(Items from a dataset)
BEGIN
-- ==== Sys2Proof/Machine/State.lean ====
section
/-! DEFINITION. The state of the block, all of it (10_state.md R22 to R39), with the model's own fields for the host,
the collaborator and the free values; the ways a step can stop; reset (70_reset_and_hazards.md R220). -/

namespace Sys2Proof.Machine

/-- STATUS.PHASE (R24). The value 7 is never produced and has no name. -/
inductive Phase where
  | idle
  | encoded
  | framed
  | augmented
  | placed
  | masked
  | embedded
  deriving DecidableEq, Repr

/-- STATUS.ERR (R200). The value 7 is never produced and has no name. -/
inductive ErrCode where
  | none
  | invalidCharacter
  | capacityExceeded
  | layoutMismatch
  | rsFailure
  | illegalCommand
  | sequenceError
  deriving DecidableEq, Repr

/-- One cell of the Symbol Matrix: FILLED and VAL, 1 = Dark (R30, R40). Its TAG is a constant (R140). -/
structure Cell where
  filled : Bool
  val : Bool
  deriving DecidableEq, Repr

/-- The 21 by 21 Symbol Matrix, row by row (R30). -/
abbrev SymbolMatrix := Vector (Vector Cell 21) 21

/-- DIR of the zig-zag machine (R35). -/
inductive Dir where
  | up
  | down
  deriving DecidableEq, Repr

/-- SUB of the zig-zag machine (R35). -/
inductive Sub where
  | right
  | left
  deriving DecidableEq, Repr

/-- The registers RC, ROW, DIR, SUB and END of the zig-zag machine (R35). -/
structure ZigZag where
  rc : BitVec 5
  row : BitVec 5
  dir : Dir
  sub : Sub
  ended : Bool
  deriving DecidableEq, Repr

/-- The start state of the traversal (R143). -/
def ZigZag.start : ZigZag where
  rc := 20#5
  row := 20#5
  dir := .up
  sub := .right
  ended := false

/-- A request on the collaborator port: CW[0..8] in order, and ecLen (R64, R122). -/
structure RsRequest where
  data : Vector Codeword 9
  ecLen : Nat
  deriving DecidableEq, Repr

/-- One move of a run, in the order the moves happen (R59): a host access, the block's own next move, the
collaborator's answer, or a reset. DESIGN CHOICE (log 5). -/
inductive Input where
  /-- the host reads word address a (R52) -/
  | rd (a : Addr)
  /-- the host writes v to word address a (R53) -/
  | wr (a : Addr) (v : Word)
  /-- the block makes its next move (R57) -/
  | block
  /-- the collaborator answers (R122) -/
  | answer
  /-- the platform asserts and releases RESET (R220) -/
  | reset
  deriving DecidableEq, Repr

structure State where
  /-- STATUS.BUSY (R24) -/
  busy : Bool
  /-- STATUS.ERR (R24, R200) -/
  err : ErrCode
  /-- STATUS.PHASE (R24, R25) -/
  phase : Phase
  /-- STATUS.FMT_VALID (R24, R31) -/
  fmtValid : Bool
  /-- ERR_INFO (R26) -/
  errInfo : Word
  /-- IN_LEN (R27) -/
  inLen : BitVec 8
  /-- IN_CHAR[0..254] (R27) -/
  inChar : Vector Codeword 255
  /-- BITLEN (R28) -/
  bitLen : BitVec 6
  /-- BITSTR[0..1] (R28) -/
  bitStr : Vector Word 2
  /-- CW[0..25] (R29) -/
  cw : Vector Codeword 26
  /-- FILLED and VAL of every cell (R30) -/
  matrix : SymbolMatrix
  /-- FMT (R31) -/
  fmt : BitVec 15
  /-- BCH_RESULT (R32) -/
  bchResult : BitVec 10
  /-- N_LATCH (R34) -/
  nLatch : BitVec 8
  /-- RC, ROW, DIR, SUB and END (R35) -/
  zig : ZigZag
  /-- BIDX (R35) -/
  bidx : BitVec 8
  /-- CMD_LATCH (R36, R23) -/
  cmdLatch : Word
  /-- STAGE (R36, R181) -/
  stage : BitVec 3
  /-- the collaborator port, which holds at most one request (R221). RS_PENDING (R36) is 1 exactly when it holds one
  (R122), see `State.rsPending`. -/
  rsPort : Option RsRequest
  /-- the model's own: answers of the pure function RS (R122) by input, Config.rs elsewhere (log 3) -/
  rsTable : List (Vector Codeword 9 × RsAnswer)
  /-- the model's own: the moves still to come, first first (R59; log 5) -/
  inputs : List Input
  /-- the model's own: the word the last host read returned (R52; log 8) -/
  readData : Word
  /-- the model's own: how many draws have been taken (R11; log 2) -/
  draws : Nat
  deriving DecidableEq, Repr

/-- How the model stops with a fault. -/
inductive Fault where
  /-- `fault HostViolation` (R206, R226): raised by WR alone, on a write while BUSY = 1. Safe: the spec gives the run
  no further meaning. -/
  | hostViolation
  deriving DecidableEq, Repr

/-- How the model stops for want of a meaning. -/
inductive Refusal where
  /-- raised by an arm of `exec` for an instruction with no meaning yet; no arm does. Safe. -/
  | notModelled (mnemonic : String)
  deriving DecidableEq, Repr

/-- The state after a reset whose draws are numbered from `k` (R39, R220): IN_CHAR[i] is draw k + i and VAL(r,c) is a
draw too (log 1). -/
def State.resetAt (k : Nat) : State where
  busy := false
  err := .none
  phase := .idle
  fmtValid := false
  errInfo := 0#32
  inLen := 0#8
  inChar := Vector.ofFn fun i => (Config.draw (k + i.val)).setWidth 8
  bitLen := 0#6
  bitStr := Vector.replicate 2 0#32
  cw := Vector.replicate 26 0#8
  matrix := Vector.ofFn fun r => Vector.ofFn fun c =>
    { filled := false, val := (Config.draw (k + 255 + 21 * r.val + c.val)).getLsbD 0 }
  fmt := 0#15
  bchResult := 0#10
  nLatch := 0#8
  zig := ZigZag.start
  bidx := 0#8
  cmdLatch := 0#32
  stage := 0#3
  rsPort := none
  rsTable := []
  inputs := []
  readData := 0#32
  draws := k + 696

/-- The machine right after reset (R39, R220). -/
def State.reset : State := State.resetAt 0

end Sys2Proof.Machine
end

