-- ==== Sys2Proof/Machine/Frame.lean ====
section
/-! DEFINITION. The codeword framer, FRAME (41_codeword_framer.md). -/

namespace Sys2Proof.Machine

/-- Zero bits to a byte boundary (R110). -/
def padToByte (t : Bits) : Bits := t ++ List.replicate ((8 - t.length % 8) % 8) false

/-- The k-th pad codeword: 11101100 first, then alternating (R110). -/
def padWord (k : Nat) : Bits := if k % 2 = 0 then Config.pad0 else Config.pad1

/-- Pad codewords until 72 bits, the next one numbered k (R110); `fuel` bounds the loop. -/
def padToData : (fuel k : Nat) → Bits → Bits
  | 0, _, t => t
  | fuel + 1, k, t => if t.length < Config.databits then padToData fuel (k + 1) (t ++ padWord k) else t

/-- Mode indicator, count, data and terminator, before padding (R110). -/
def frameHead (n : Nat) (b : Bits) : Bits := Config.modeInd ++ bin Config.countW n ++ b ++ Config.term

/-- `FRAMESTREAM(n, b)` (R110). At most 9 pad codewords fit in 72 bits. -/
def frameStream (n : Nat) (b : Bits) : Bits := padToData Config.ndata 0 (padToByte (frameHead n b))

/-- Codeword k of a stream: stream bit 8k + j is bit 7 - j (R63 (b)). -/
def streamCodeword (t : Bits) (k : Nat) : Codeword := wordOf 8 fun i => streamBit t (8 * k + (7 - i))

/-- The first BITLEN bits of BITSTR (R28, R111). -/
def State.bitString (s : State) : Bits :=
  (List.range s.bitLen.toNat).map fun j => (s.bitStr.toList.getD (j / 32) 0#32).getLsbD (31 - j % 32)

/-- The body of FRAME (R111). The capacity check is the source's and cannot fire in PHASE 1. -/
def frameBody (s : State) : StageOutcome :=
  let n := s.nLatch.toNat
  if n > Config.cap then .error .capacityExceeded (BitVec.ofNat 32 n) s
  else
    let t := frameStream n s.bitString
    .done { s with
      cw := Vector.ofFn fun k => if k.val < Config.ndata then streamCodeword t k.val else s.cw[k.val]
      phase := .framed }

/-- FRAME (R111). -/
def execFrame (s : State) : Host.Outcome State Fault Refusal :=
  .next (s.ifPhase .frame fun s => (frameBody s).finish)

end Sys2Proof.Machine
end

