-- ==== Sys2Proof/Certificates/Slice0/Obligations.lean ====
section
/-! DEFINITION. The statements for the provers. A conclusion `exec i s = .next t` with t written as an update of s says
all of it: the instruction completes, what it writes, and that nothing else changes. -/

open Sys2Proof Sys2Proof.Machine

/-! ### Encoding -/

/-- R71: the ten command words, each read as its instruction. -/
def Obligations.CommandWordsOfRuleSeventyOneDecode : Prop :=
  decode 0x00000001#32 = .ok .alnumEncode ∧ decode 0x00000002#32 = .ok .frame ∧
  decode 0x00000003#32 = .ok .ecAugment ∧ decode 0x00000004#32 = .ok .formatBuild ∧
  decode 0x00000005#32 = .ok .place ∧ decode 0x00000006#32 = .ok .mask ∧
  decode 0x00000007#32 = .ok .formatEmbed ∧ decode 0x00000008#32 = .ok .encode ∧
  (∀ d : BitVec 15, decode (0x00000009#32 ||| (d.setWidth 32 <<< 8)) = .ok (.bchRem d)) ∧
  decode 0x0000000A#32 = .ok .clear

/-- Decode of encode is the instruction, for every command with every operand; only the bus operations have no word
(R71, R81). -/
def Obligations.DecodeOfEncodeIsTheInstruction : Prop :=
  ∀ i : Instr, i.wellFormed = true →
    match encode i with
    | some w => decode w = .ok i
    | none => (∃ a, i = .rd a) ∨ (∃ a v, i = .wr a v)

/-- A word that decodes is the word of the instruction it decodes to: no two words are one command (R70, R71). -/
def Obligations.DecodedWordIsTheEncodedWord : Prop :=
  ∀ (w : Word) (i : Instr), decode w = .ok i → encode i = some w ∧ i.wellFormed = true

/-- R72, R75: a word of a reserved opcode, with RSV ≠ 0, or with OPND ≠ 0 and another opcode than BCH_REM's, ends as
ILLEGAL_COMMAND(w) and changes nothing but ERR, ERR_INFO and BUSY; every other word is a command, which goes on to its
phase check and its own rule. STAGE = 0 is what the invariant says of a block that waits for nothing. -/
def Obligations.ReservedWordsAndNoOthersAreIllegal : Prop :=
  ∀ s : State,
    let op := s.cmdLatch.toNat % 2 ^ 8
    let opnd := s.cmdLatch.toNat / 2 ^ 8 % 2 ^ 15
    let rsv := s.cmdLatch.toNat / 2 ^ 23
    ((op = 0x00 ∨ 0x0B ≤ op) ∨ rsv ≠ 0 ∨ (op ≠ 0x09 ∧ opnd ≠ 0) → s.stage = 0#3 →
      runCommand s = .next { s with busy := false, err := .illegalCommand, errInfo := s.cmdLatch }) ∧
    (¬((op = 0x00 ∨ 0x0B ≤ op) ∨ rsv ≠ 0 ∨ (op ≠ 0x09 ∧ opnd ≠ 0)) →
      ∃ i, decode s.cmdLatch = .ok i ∧ runCommand s = exec i s)

/-! ### The step -/

/-- The step runs the decoded command on the block's move, finishes a waiting one on the collaborator's answer, and runs
each host access; in each case on the state whose input list has moved on. That a run is such a list of moves is the
model's choice (log 5). -/
def Obligations.StepRunsTheDecodedInstruction : Prop :=
  ∀ (s : State) (rest : List Input),
    (∀ i, s.inputs = .block :: rest → s.busy = true → s.rsPort = none → decode s.cmdLatch = .ok i →
      step s = exec i { s with inputs := rest }) ∧
    (∀ i req, s.inputs = .answer :: rest → s.busy = true → s.rsPort = some req → decode s.cmdLatch = .ok i →
      step s = exec i { s with inputs := rest }) ∧
    (s.inputs = [] → s.busy = true → s.rsPort = none → step s = runCommand s) ∧
    (∀ a, s.inputs = .rd a :: rest → step s = exec (.rd a) { s with inputs := rest }) ∧
    (∀ a v, s.inputs = .wr a v :: rest → step s = exec (.wr a v) { s with inputs := rest })
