-- ==== Sys2Proof/Laws/Template.lean ====
section
/-! SUPPORT. Closed facts about the template and the traversal, each settled once by evaluation
(44_matrix_placer.md R141, R147, R148; 46_format_embedder.md R174). -/

namespace Sys2Proof.Machine

theorem tagCount_dataSlot : tagCount .dataSlot = 208 := by decide +kernel

theorem length_visitOrder : visitOrder.length = 208 := by decide +kernel

theorem nodup_visitOrder : visitOrder.Nodup := by decide +kernel

theorem visitOrder_bounds : ∀ p ∈ visitOrder, p.1 < 21 ∧ p.2 < 21 := by decide +kernel

theorem visitOrder_dataSlot : ∀ p ∈ visitOrder, tag p.1 p.2 = .dataSlot := by
  intro p hp
  simpa [visitOrder] using (List.mem_filter.mp hp).2

theorem dataSlot_mem_visitOrder {r c : Nat} (hr : r < 21) (hc : c < 21) (h : tag r c = .dataSlot) :
    (r, c) ∈ visitOrder := by
  have key : ∀ r c : Fin 21, tag r c = .dataSlot → (r.val, c.val) ∈ visitOrder := by decide +kernel
  exact key ⟨r, hr⟩ ⟨c, hc⟩ h

theorem formatBitAt_isSome_iff : ∀ r < 21, ∀ c < 21, (formatBitAt r c).isSome = true ↔ tag r c = .formatReserved := by
  decide +kernel

theorem visitOrder_getElem?_mem {i r c : Nat} (h : visitOrder[i]? = some (r, c)) :
    (r, c) ∈ visitOrder ∧ r < 21 ∧ c < 21 ∧ tag r c = .dataSlot ∧ i < 208 := by
  have hm := List.mem_of_getElem? h
  obtain ⟨hi, -⟩ := List.getElem?_eq_some_iff.mp h
  exact ⟨hm, (visitOrder_bounds _ hm).1, (visitOrder_bounds _ hm).2, visitOrder_dataSlot _ hm,
    by rwa [length_visitOrder] at hi⟩

end Sys2Proof.Machine
end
END
» Work item
Reproduce the lines above, beginning at the line with "errInfo := 0#32" and stopping after the line with "j (R63 (b)). -/", exactly as they are.

» Answer below
  errInfo := 0#32
  inLen := 0#8
  inChar := Vector.ofFn fun i => (Config.draw (k + i.val)).setWidth 8
  bitLen := 0#6
  bitStr := Vector.replicate 2 0#32
  cw := Vector.replicate 26 0#8
  matrix := Vector.ofFn fun r => Vector.ofFn fun c =>
    { filled := false, val := (Config.draw (k + 255 + 21 * r.val + c.val)).getLsbD 0 }
  fmt := 0#15
  bchResult := 0#10
  nLatch := 0#8
  zig := ZigZag.start
  bidx := 0#8
  cmdLatch := 0#32
  stage := 0#3
  rsPort := none
  rsTable := []
  inputs := []
  readData := 0#32
  draws := k + 696

/-- The machine right after reset (R39, R220). -/
def State.reset : State := State.resetAt 0

end Sys2Proof.Machine
end

-- ==== Sys2Proof/Machine/Frame.lean ====
section
/-! DEFINITION. The codeword framer, FRAME (41_codeword_framer.md). -/

namespace Sys2Proof.Machine

/-- Zero bits to a byte boundary (R110). -/
def padToByte (t : Bits) : Bits := t ++ List.replicate ((8 - t.length % 8) % 8) false

/-- The k-th pad codeword: 11101100 first, then alternating (R110). -/
def padWord (k : Nat) : Bits := if k % 2 = 0 then Config.pad0 else Config.pad1

/-- Pad codewords until 72 bits, the next one numbered k (R110); `fuel` bounds the loop. -/
def padToData : (fuel k : Nat) → Bits → Bits
  | 0, _, t => t
  | fuel + 1, k, t => if t.length < Config.databits then padToData fuel (k + 1) (t ++ padWord k) else t

/-- Mode indicator, count, data and terminator, before padding (R110). -/
def frameHead (n : Nat) (b : Bits) : Bits := Config.modeInd ++ bin Config.countW n ++ b ++ Config.term

/-- `FRAMESTREAM(n, b)` (R110). At most 9 pad codewords fit in 72 bits. -/
def frameStream (n : Nat) (b : Bits) : Bits := padToData Config.ndata 0 (padToByte (frameHead n b))

/-- Codeword k of a stream: stream bit 8k + j is bit 7 - j (R63 (b)). -/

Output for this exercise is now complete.